__Task statement__: For the records below, output each line exactly as it appears, from the first through the line with "def Obligations.CollectiveSteps : Prop".

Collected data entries
───

/-- What an open operation does (R282, R284, R285, R286, R288, R290, R291, R293, R295, R300): level 0 forms a chunk's value
from all its copies once; staging rounds it on its first axis and stores it in a slot, or waits for one, which a claim
grants; a partial that meets the staged value leaves its sum there; a copy or a row piece lands in DST as it came; a
finished operation closes and signals, and one that exceeds its limit faults its task with WAIT_TIMEOUT where it has not faulted. A packet of
another ward's group is refused. -/
def Obligations.CollectiveSteps : Prop :=
  ∀ (s : State) (gid tag chunk : Nat) (g : Group) (o : ColOp), s.Wf → s.Clean → s.group gid = some g → s.colOp gid tag = some o →
    let leaves := fun (i : Instr) (o' : ColOp) => ∃ u, exec i s = .next u ∧ u.colOp gid tag = some o'
    (∀ (bs : Nat → List Byte) (x : Nat) (l : List Nat), o.kind ≤ 1 → o.level0Ready chunk = true → chunk ∉ o.reduced → g.axes = x :: l →
      let wd := o.cfmt.bits / 8
      (∀ j < o.contribs, s.vread g.ward (o.word 0 + j * o.copyStride + 2048 * chunk * wd) (o.chunkLen chunk * wd) = (s, bs j, 0)) →
      let sums := (List.range (o.chunkLen chunk)).map fun i =>
        level0Elem o.isMax ((List.range o.contribs).map fun j => Num.decode o.cfmt (ofBytes (((bs j).drop (wd * i)).take wd)))
      leaves (.level0Reduction gid tag chunk) { o with reduced := chunk :: o.reduced,
                                                       vals := o.vals ++ [{ axis := x, chunk := chunk, vals := sums }] }) ∧
    ((o.level0Ready chunk = false ∨ chunk ∈ o.reduced) → exec (.level0Reduction gid tag chunk) s = .next s) ∧
    (∀ v, (o.vals.find? fun v => decide (v.chunk = chunk)) = some v → o.word 7 = 0 → o.order = none →
      let x := v.axis
      let k := axisChunk x chunk
      (∀ y ∈ o.vals, y.axis = x → chunk ≤ y.chunk) → s.slotsUsed g x < g.maxHold → k ∉ o.waiting → k ∉ o.granted →
      (s.takeSlot g x false = none → ∃ u, exec (.staging gid tag chunk) s = .next u ∧
        u.colOp gid tag = some { o with waiting := o.waiting ++ [k] } ∧
        u.rd .colSlotStat_WAIT_EVENTS (axisDie x) = satN 20 (s.rd .colSlotStat_WAIT_EVENTS (axisDie x) + 1)) ∧
      ∀ s1 n, s.takeSlot g x false = some (s1, n) → 1 < s.gSize g x → s.ringPlace g chunk x = 1 → (∀ y ∈ o.readyIn, y.1 ≠ k) →
        v.vals.length ≤ 2048 →
        let codes := if g.axes.head? = some x then
            (torusRound g (torusSeed g.tseed tag chunk 0 x (s.gRank g s.node)) (v.vals.map fun y => exactSum [(Num.decode .fp32 y).term])).1
          else v.vals
        ∃ u o', exec (.staging gid tag chunk) s = .next u ∧ u.colOp gid tag = some o' ∧
          o'.vals = o.vals.filter (fun y => !(decide (y.axis = x) && decide (y.chunk = chunk))) ∧
          o'.staged = o.staged ++ [{ axis := x, chunk := chunk, slot := n, poison := v.poison, added := true, at_ := s.raw }] ∧
          ∀ i < v.vals.length, u.peekN (slotAddr (axisDie x) n + 2 * i) 2 = codes.getD i 0 % 65536) ∧
    (∀ axis k, s.rd .colSlotStat_FREE (axisDie axis) ≠ 0 → s.firstClaim (axisDie axis) = some g → s.claimWaits g axis = true →
      (s.coll.ops.find? fun o => decide (o.group = gid) && o.waiting.any fun k => decide (keyAxis k = axis)) = some o →
      (o.waiting.find? fun k => decide (keyAxis k = axis)) = some k →
      ∃ u, exec (.slotClaimGranted gid axis) s = .next u ∧
        u.colOp gid tag = some { o with waiting := o.waiting.erase k, granted := o.granted ++ [k] } ∧
        u.rd .colSlotStat_CLAIMED (axisDie axis) = (s.rd .colSlotStat_CLAIMED (axisDie axis) + 1) % 4096 ∧
        u.rd .colSlotStat_WAITING (axisDie axis) = satN 8 (u.coll.ops.foldl (fun n o =>
          n + o.waiting.countP fun k => decide (axisDie (keyAxis k) = axisDie axis)) 0)) ∧
    (∀ p : Packet, s.fclk = true → p.dest = s.node → bits p.addr 49 44 = gid → bits p.addr 43 28 = tag →
      (g.ward ≠ p.ward → ∀ i ∈ [Instr.chunkReady, .reduceData, .gatherData, .allToAllData],
        exec (i p) s = .next (s.nakTo p cUnmapped)) ∧
      (g.ward = p.ward → g.phase ≠ .activating →
        let x := bits p.addr 27 26
        let ch := bits p.addr 23 0
        let n := o.chunkLen ch
        let staged := o.staged.find? fun y => decide (y.axis = x) && decide (y.chunk = ch)
        (staged = none → leaves (.chunkReady p) { o with readyIn := o.readyIn ++ [(axisChunk x ch, s.raw)] } ∧
          leaves (.reduceData p) { o with partials := o.partials ++
            [{ axis := x, chunk := ch, vals := chunkVals n p.data, poison := p.pz }] }) ∧
        (∀ y, staged = some y → y.slot < 2048 → s.ringPlace g ch x ≠ s.gSize g x → (∀ r ∈ o.readyIn, r.1 ≠ axisChunk x ch) →
          let at_ := slotAddr (axisDie x) y.slot
          let sums := (List.zip (chunkVals n p.data) (chunkVals n (s.peek at_ (2 * n)))).map fun q =>
            hopSum o.isMax (Num.decode g.tfmt q.1) (Num.decode g.tfmt q.2)
          let r := (torusRound g (torusSeed g.tseed tag ch 1 x (s.gRank g s.node)) sums).1
          ∃ u, exec (.reduceData p) s = .next u ∧ ∀ i < n, u.peekN (at_ + 2 * i) 2 = r.getD i 0 % 65536) ∧
        (∀ b, o.dfmt = g.tfmt → o.word 4 = 0 → p.pz = false → (∀ z ∈ g.axes, x ≤ z) →
          g.prime (s.ringNext g ch x true) x = s.ownerPos g ch x →
          (∀ i < 2 * n, s.locate g.ward (o.word 1 + 4096 * ch + i) true = (0, .phys (b + i)) ∧ inHbm (b + i) = inHbm b) →
          ∃ u o', exec (.gatherData p) s = .next u ∧ u.colOp gid tag = some o' ∧ o'.landed = ch :: o.landed ∧
            (∀ i < 2 * n, u.byte (b + i) = p.data.getD i 0) ∧ ∀ z, (z < b ∨ b + 2 * n ≤ z) → u.byte z = s.byte z) ∧
        let src := s.gRank g p.src
        let slot := bits p.addr 15 0
        let piece := bits p.addr 27 16
        (∀ b, ¬(slot = 0xFFFF ∧ piece = 0xFFF) → p.pz = false →
          (∀ i < p.data.length, s.locate g.ward (o.word 1 + (src * o.cap + slot) * o.rowBytes + 4096 * piece + i) true = (0, .phys (b + i)) ∧
            inHbm (b + i) = inHbm b) →
          ∃ u, exec (.allToAllData p) s = .next u ∧ (∀ i < p.data.length, u.byte (b + i) = p.data.getD i 0) ∧
            ∀ z, (z < b ∨ b + p.data.length ≤ z) → u.byte z = s.byte z))) ∧
    (s.colFinished g o = true → o.word 6 = 0 →
      (o.word 5 = 0 → ∃ u, exec (.operationDone gid tag) s = .next u ∧ u.colOp gid tag = none ∧
        u.rd .colGroupStat_OPEN_OPS gid = satN 8 (u.coll.ops.filter fun o => decide (o.group = gid)).length ∧ u.mem = s.mem) ∧
      (∀ l, o.word 5 ≠ 0 → s.locate g.ward (o.word 5) true = (0, .phys l) → l % 8 = 0 →
        ∃ u, exec (.operationDone gid tag) s = .next u ∧ u.colOp gid tag = none ∧
          u.peekN l 8 = (s.peekN l 8 + 1) % 2 ^ 64 ∧ ∀ z, (z < l ∨ l + 8 ≤ z) → u.byte z = s.byte z)) ∧
    ∃ u, exec (.opLimitExpiry gid tag) s = .next u ∧ u.colOp gid tag = none ∧
      u.rd .colGroupStat_FAULTS gid = satN 16 (s.rd .colGroupStat_FAULTS gid + 1) ∧
      ∀ tk, s.task o.task.1 o.task.2 = some tk → tk.phase ≠ .faulted → ∃ tk', u.task o.task.1 o.task.2 = some tk' ∧ tk'.phase = .faulted ∧
        tk'.fault = cWaitTimeout

/-- Groups (R275, R276, R289): an activation that is not refused reserves its rings' slots and sends its descriptor to its ring neighbours; with
the last neighbour's confirmation the group is active; a neighbour that disagrees fails it with WARD_MISMATCH and one that
is late with UNREACHABLE, nothing being left of it; a neighbour's descriptor is compared with the group's own; a group ends once no operation of
it is open. -/
def Obligations.GroupsComeAndGo : Prop :=
  ∀ s : State, s.Wf → s.Clean → s.hinge.ports.length = 6 → s.coll.early = [] →
    (∀ (n : Nat) (q : Gotar), s.gotar n = some q → n ≠ 0 → q.taken ≠ q.tail → s.deleting q.ward = false →
      (s.qp n).map (·.state) = some .rts →
      let r := s.vread q.ward (s.node * 2 ^ 52 + q.sqBase + q.taken % q.es * 128) 128
      let e : SubEntry := { index := q.taken, began := q.began q.taken s.raw, ws := wordsIn r.2.1 }
      r.1 = s → r.2.2 = 0 → e.reserved = false →
      let ends := fun (u : State) => ∃ v c, u.gotar n = some v ∧ v.waiting = q.waiting ++ [c] ∧ c.status = 0 ∧ c.tag = e.tag ∧ c.sq = q.taken
      (∀ (a : Nat) (x : Group), e.op = 2 → e.word 1 % 64 = 0 → s.locate q.ward (e.word 1) false = (0, .phys a) → s.coll.heard = [] →
        let ws := wordsIn (s.peek a 64)
        x.w0 = (ws.getD 0 0).toNat → x.w1 = (ws.getD 1 0).toNat → x.id = bits x.w0 63 58 → x.ward = q.ward →
        x.unlocked = s.unlockedFor q.ward → s.groupCode x ws = 0 →
        let ports := s.groupPorts x
        ∃ u y, exec (.groupAct n) s = .next u ∧ u.group x.id = some y ∧ y.ward = x.ward ∧ y.w0 = x.w0 ∧ y.w1 = x.w1 ∧
          y.waitPorts = ports ∧ (ports ≠ [] → y.phase = .activating) ∧ (ports = [] → y.phase = .active ∧ ends u) ∧
          (∀ p ∈ ports, (u.port p).controls = (s.port p).controls ++ [.groupDesc x.ward x.w0 x.w1]) ∧
          ∀ io < 2, u.rd .colSlotStat_RESERVED_SLOTS io = s.rd .colSlotStat_RESERVED_SLOTS io + x.reserveOn io) ∧
      (∀ x, e.op = 3 → s.group (bits (e.word 1) 5 0) = some x → x.ward = q.ward → x.phase = .active →
        (s.groupBusy x.id = false → ∃ u, exec (.groupDeact n) s = .next u ∧ u.group x.id = none ∧ u.rd .colGroupStat_ACTIVE x.id = 0 ∧ ends u) ∧
        (s.groupBusy x.id = true → ∃ u y, exec (.groupDeact n) s = .next u ∧ u.group x.id = some y ∧ y.phase = .ending)) ∧
      (e.op = 3 → (∀ x, s.group (bits (e.word 1) 5 0) = some x → x.ward ≠ q.ward ∨ x.phase ≠ .active) →
        ∃ u v c, exec (.groupDeact n) s = .next u ∧ u.gotar n = some v ∧ v.waiting = q.waiting ++ [c] ∧ c.status = cDescriptor)) ∧
    (∀ (gid : Nat) (x : Group), s.group gid = some x →
      (x.phase = .activating →
        let failed := fun (u : State) (code : Nat) => u.group gid = none ∧ ∀ c q, x.act = some c → s.gotar x.actQueue = some q →
          ∃ v, u.gotar x.actQueue = some v ∧ v.waiting = q.waiting ++ [{ c with status := code }]
        (∀ port ∈ x.waitPorts,
          (x.waitPorts.filter (· ≠ port) ≠ [] → ∃ u, exec (.groupConfirm gid port true) s = .next u ∧
            u.group gid = some { x with waitPorts := x.waitPorts.filter (· ≠ port) }) ∧
          (x.waitPorts.filter (· ≠ port) = [] → ∃ u y, exec (.groupConfirm gid port true) s = .next u ∧ u.group gid = some y ∧
            y.phase = .active ∧ u.rd .colGroupStat_ACTIVE gid = 1 ∧ u.rd .colGroupStat_WARD gid = x.ward % 512) ∧
          ∃ u, exec (.groupConfirm gid port false) s = .next u ∧ failed u cWardMismatch) ∧
        ∃ u, exec (.groupActTimeout gid) s = .next u ∧ failed u cUnreachable) ∧
      (x.phase = .ending → s.groupBusy gid = false → (∀ w ∈ s.wards, w.deleting = false) →
        ∃ u, exec (.groupReleased gid) s = .next u ∧ u.group gid = none ∧ u.rd .colGroupStat_ACTIVE gid = 0) ∧
      (x.phase = .ending → s.groupBusy gid = true → exec (.groupReleased gid) s = .next s)) ∧
    ∀ port ward w0 w1, s.fclk = true → s.rd .hngPortStat_STATE port = 2 → port < 6 →
      let kept := s.coll.heard.filter fun x => !(decide (x.1 = port) && decide (bits x.2.2.1 63 58 = bits w0 63 58))
      (∀ x, s.group (bits w0 63 58) = some x → ∃ u, exec (.descriptorExchange port ward w0 w1) s = .next u ∧
        (u.port port).controls = (s.port port).controls ++
          [.groupConfirm x.id (decide (x.ward = ward) && decide (x.w0 = w0) && decide (x.w1 = w1))]) ∧
      (s.group (bits w0 63 58) = none → exec (.descriptorExchange port ward w0 w1) s = .next
        { s with coll := { s.coll with heard := kept ++ [(port, ward, w0, w1)] } })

───

__Task answer__:
/-- What an open operation does (R282, R284, R285, R286, R288, R290, R291, R293, R295, R300): level 0 forms a chunk's value
from all its copies once; staging rounds it on its first axis and stores it in a slot, or waits for one, which a claim
grants; a partial that meets the staged value leaves its sum there; a copy or a row piece lands in DST as it came; a
finished operation closes and signals, and one that exceeds its limit faults its task with WAIT_TIMEOUT where it has not faulted. A packet of
another ward's group is refused. -/
def Obligations.CollectiveSteps : Prop :=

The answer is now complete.